Experimental Results
Building the Pareto Space
Willingly ignoring injected DUEs for a portion𝑘WI (%) of the run recovers application loss but increases average frame distortion. Since both buttons are quantized as portions of the execution, we represent their configuration by a pair of values (𝑘DFS, 𝑘WI). In Figures 5.9b to 5.9j we present a view of the Pareto space when total energy is included.
Experiments with a Hard Constraint
We immediately see the effect of the injected FIT rate on the FPS rate of the video decoder. When DFS is applied in accordance with the injected FIT rate (Figure 5.10), the FPS rate of the implementation remains constant in regions 1 and 2. We can make similar observations for the total processing time of the MJPEG decoder (Figure 5.11b).
Problem Statement
Then the DVF can be detected in Figure 6.3: When the total cycle noise is smaller compared to the cycle budget, it hardly affects the DVF. The proposed DVFS policy is shown in Figure 6.4, while the variables involved are explained in Table 6.2. The average additional cycles due to RAS events (¯𝑥) perturbing the arbitrary cycle budget𝑁 can be given by Equation 6.11.

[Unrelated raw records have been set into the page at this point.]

/-- The slots a load for a block may evict (R189): stamp, 0 for a handle slot, key or place, units. -/
def Matrix.evictable (m : Matrix) (bk : Option Nat) : List (Nat × Nat × Nat × Nat) :=
  let holds := bk.isSome && m.holder == bk
  let prog := m.slots.filterMap fun e =>
    let owner := e.1 / 16
    let may := if holds then bk != some owner else m.holder != some owner
    if e.2.st = 2 && may && !m.running e.1 && !m.restored e.1 then some (e.2.stamp, 1, e.1, e.2.units) else none
  let hs := (List.range m.handles.length).filterMap fun i =>
    match m.handles[i]? with
    | some h => if h.st = 2 && !m.handlePinned h then some (h.stamp, 0, i, h.units) else none
    | none => none
  prog ++ hs

/-- The next victim (R303): the oldest stamp, then handle slots, then the higher key. -/
def nextVictim (l : List (Nat × Nat × Nat × Nat)) : Option (Nat × Nat × Nat × Nat) :=
  l.foldl (fun b x => match b with
    | none => some x
    | some y => if x.1 < y.1 ∨ (x.1 = y.1 ∧ (x.2.1 < y.2.1 ∨ (x.2.1 = y.2.1 ∧ x.2.1 = 1 ∧ y.2.2.1 < x.2.2.1))) then some x else some y) none

/-- One slot leaves the macros: a program's is SAVED, a handle's is dropped. -/
def Matrix.evict (m : Matrix) (v : Nat × Nat × Nat × Nat) : Matrix :=
  if v.2.1 = 0 then { m with handles := m.handles.eraseIdx v.2.2.1 }
  else { m with slots := match SMap.find? m.slots v.2.2.1 with | some x => SMap.put m.slots v.2.2.1 { x with st := 4 } | none => m.slots }

/-- Slots evicted one by one until the units needed are free; fuel is the number of slots. -/
def Matrix.evictFor (need : Nat) (bk : Option Nat) : Nat → Matrix → Matrix
  | 0, m => m
  | fuel + 1, m =>
    if need + m.used ≤ 256 then m
    else match nextVictim (m.evictable bk) with
      | some v => Matrix.evictFor need bk fuel (m.evict v)
      | none => m

/-- Room for a load (R189), with the evictions it takes; none while it must wait. -/
def Matrix.makeRoom (m : Matrix) (need : Nat) (bk : Option Nat) : Option Matrix :=
  let gain := (m.evictable bk).foldl (fun n v => n + v.2.2.2) 0
  if need + m.used ≤ 256 + gain then some (m.evictFor need bk (m.slots.length + m.handles.length + 1)) else none

/-- A slot whose contents are unspecified: as loaded from free elements, scales and stored positions as they were. -/
def State.freeSlot (s : State) (x : MSlot) : MSlot × State :=
  let h := halfB x.fmt
  let nb := (x.k + h.blen - 1) / h.blen
  let (raw, s1) := s.drawBytes (8 * x.ks * x.n)
  let (scs, s2) := s1.drawBytes (nb * x.n)
  let (z, s3) := s2.draw
  let col (j : Nat) : MCol :=
    alignCol h x.k ((List.range x.ks).map fun i => raw / 2 ^ (64 * (j * x.ks + i)) % 2 ^ h.elem.bits) x.pos
      (if h.sfmt = 0 then [] else (List.range nb).map fun g => scs / 2 ^ (8 * (j * nb + g)) % 256)
  ({ x with cols := (List.range x.n).map col, poison := z.getLsbD 0 }, s3)

/-- A block's saved slots hold unspecified values: a program has written its frame (R370). -/
def State.spoilSlots (s : State) (core bk : Nat) : State :=
  ((s.mx core).slots.filter fun e => e.1 / 16 == bk && e.2.st == 4).foldl (fun (s : State) e =>
    let (x, s1) := s.freeSlot e.2
    s1.updMx core fun m => { m with slots := SMap.put m.slots e.1 x }) s

/-- Where a frame holds saved program slots, and how many bytes (R370). -/
def slotArea : Nat × Nat := (0x160000, 0x40000)

/-- A block's program slots go to its frame (R189, R370); where that fails its groups' live paths trap SPILL_FAULT. -/
def State.slotsOut (s : State) (core bk : Nat) : State :=
  match s.blk bk with
  | none => s
  | some b =>
    let s1 := if (SMap.find? b.images slotArea.1).isNone then s
      else match s.openBack bk slotArea.1 slotArea.2 with | some (true, s1) => s1 | some (false, s1) => s1.spoilSlots core bk | none => s
    match s1.saveOpen bk slotArea.1 slotArea.2 with
    | some s2 => s2
    | none => (s1.updBlk bk fun b => { b with images := SMap.del b.images slotArea.1 }).saveFailed (s1.residentOf bk)

/-- Room is made on a core (R189): the program slots that leave are written to their blocks' frames. None while the load must wait. -/
def State.makeRoom (s : State) (core need : Nat) (bk : Option Nat) : Option State :=
  ((s.mx core).makeRoom need bk).map fun m1 =>
    let gone := ((s.mx core).slots.filter fun e => e.2.st == 2 && (match SMap.find? m1.slots e.1 with | some x => x.st == 4 | none => false)).map fun e => e.1 / 16
    gone.eraseDups.foldl (fun (s : State) k => s.slotsOut core k) (s.updMx core fun _ => m1)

Simulation-Based Verification
Cycle noise amplitude statistics 𝑘 10−5 Controller gain (𝑘𝑝=𝑘𝑖=𝑘𝑑) Table 6.3: Standard simulation parameters of the setup of Figure 6.6 [226]. The proposed controller configures the frequency multiplier (Figure 6.7d) based on the sensed slack, according to the PID principle of equation 6.13. In Figure 6.8, we compare static𝑉𝑑𝑑 and𝑓 (i.e. static frequency multipliers) against our scheme for a target execution time.
Experimental Verification
Using Equation 6.12, we can directly relate the slack recovery capabilities of the target platform through the characteristics of RAS events in terms of rate and impact. For the case of the target platform, and assuming the frequency multipliers from Table 6.5, the instances of cycle noise that can be recovered by the available multipliers on the processor are shown in Figure 6.13. For the same series 𝜇 and𝜆, we perform runs of the target application on the target platform with the PID controller enabled.
Future Work
As already mentioned in the introduction to the present text (Figure 1.5), this avenue is currently being explored by active research. Apparently, it is possible to identify state-of-the-art works that can be placed under more than one leaf of the classification framework. Measurement of the flux and energy spectrum of cosmic-ray-induced neutrons on Earth.
Application of three physical fault injection techniques to the experimental evaluation of Martian architecture. In Proceedings of the Conference on Design, Automation and Test in Europe (San Jose, CA, USA, 2013), EDA Consortium, p.